The MT5-Small Turkish Question Answering System is a fine-tuned version of Google's Multilingual T5-small model, specifically adapted for Turkish question-answering tasks. It uses the TQUAD dataset and is implemented with PyTorch Lightning.

Architecture

The model is based on Google's mT5-small architecture, which includes 300 million parameters and has a size of approximately 1.2 GB. The mT5-small model was pre-trained on the mC4 dataset, requiring additional fine-tuning for specific tasks, such as question answering in Turkish.

Training

The model was fine-tuned on the Turkish Question Answering dataset (TQUAD) using PyTorch Lightning. Fine-tuning allows the model to perform well on the question-answering downstream task by adapting the pre-trained mT5-small model to the specifics of the Turkish language and the nature of the dataset.

Guide: Running Locally

To run the model locally, follow these steps:

Install the transformers library from Hugging Face and torch.
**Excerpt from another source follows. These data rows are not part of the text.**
-- ==== Sys2Proof/Machine/AluRegister.lean ====
section
/-! DEFINITION. The meanings of the register-register instructions (rules R200 to R208). -/

namespace Sys2Proof.Machine

/-- ADD (rule R200). -/
def execAdd (rd ra rb : Reg) (s : State) : StepOutcome := writeResult rd (addResult (s.reg ra) (s.reg rb)) s

/-- SUB (rule R201). -/
def execSub (rd ra rb : Reg) (s : State) : StepOutcome := writeResult rd (subResult (s.reg ra) (s.reg rb)) s

/-- XOR (rule R202). -/
def execXor (rd ra rb : Reg) (s : State) : StepOutcome := writeResult rd (xorResult (s.reg ra) (s.reg rb)) s

/-- OR (rule R203). -/
def execOr (rd ra rb : Reg) (s : State) : StepOutcome := writeResult rd (orResult (s.reg ra) (s.reg rb)) s

/-- AND (rule R204). -/
def execAnd (rd ra rb : Reg) (s : State) : StepOutcome := writeResult rd (andResult (s.reg ra) (s.reg rb)) s

/-- SHR (rule R205). -/
def execShr (rd ra rb : Reg) (s : State) : StepOutcome := writeResult rd (shrResult (s.reg ra) (s.reg rb)) s

/-- SHL (rule R206). -/
def execShl (rd ra rb : Reg) (s : State) : StepOutcome := writeResult rd (shlResult (s.reg ra) (s.reg rb)) s

/-- MUL (rule R207). -/
def execMul (rd ra rb : Reg) (s : State) : StepOutcome := writeResult rd (mulResult (s.reg ra) (s.reg rb)) s

/-- DIV (rule R208): a zero divisor raises DivideByZero with information 0 and writes nothing (rule R305). -/
def execDiv (rd ra rb : Reg) (s : State) : StepOutcome :=
  match divResult (s.reg ra) (s.reg rb) with
  | some q => writeResult rd q s
  | none => .next (faultWithoutAccess .divideByZero 0#32 s)

end Sys2Proof.Machine
end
Load the tokenizer and model:

from transformers import AutoTokenizer, AutoModelForSeq2SeqLM

tokenizer = AutoTokenizer.from_pretrained("ozcangundes/mt5-small-turkish-squad")
model = AutoModelForSeq2SeqLM.from_pretrained("ozcangundes/mt5-small-turkish-squad")

Implement the function to get answers from the model:

def get_answer(question, context):
    source_encoding = tokenizer(
        question,
        context,
        max_length=512,
        padding="max_length",
        truncation="only_second",
        return_attention_mask=True,
        add_special_tokens=True,
        return_tensors="pt")
    
    generated_ids = model.generate(
        input_ids=source_encoding["input_ids"],
        attention_mask=source_encoding["attention_mask"],
        max_length=120)

    preds = [tokenizer.decode(gen_id, skip_special_tokens=True, clean_up_tokenization_spaces=True) for gen_id in generated_ids]

    return "".join(preds)

Use the function with your questions and context to get answers.

For optimal performance, consider using cloud GPUs from providers like AWS, GCP, or Azure to handle the computational demands of running such a model.

License

This project is licensed under the MIT License.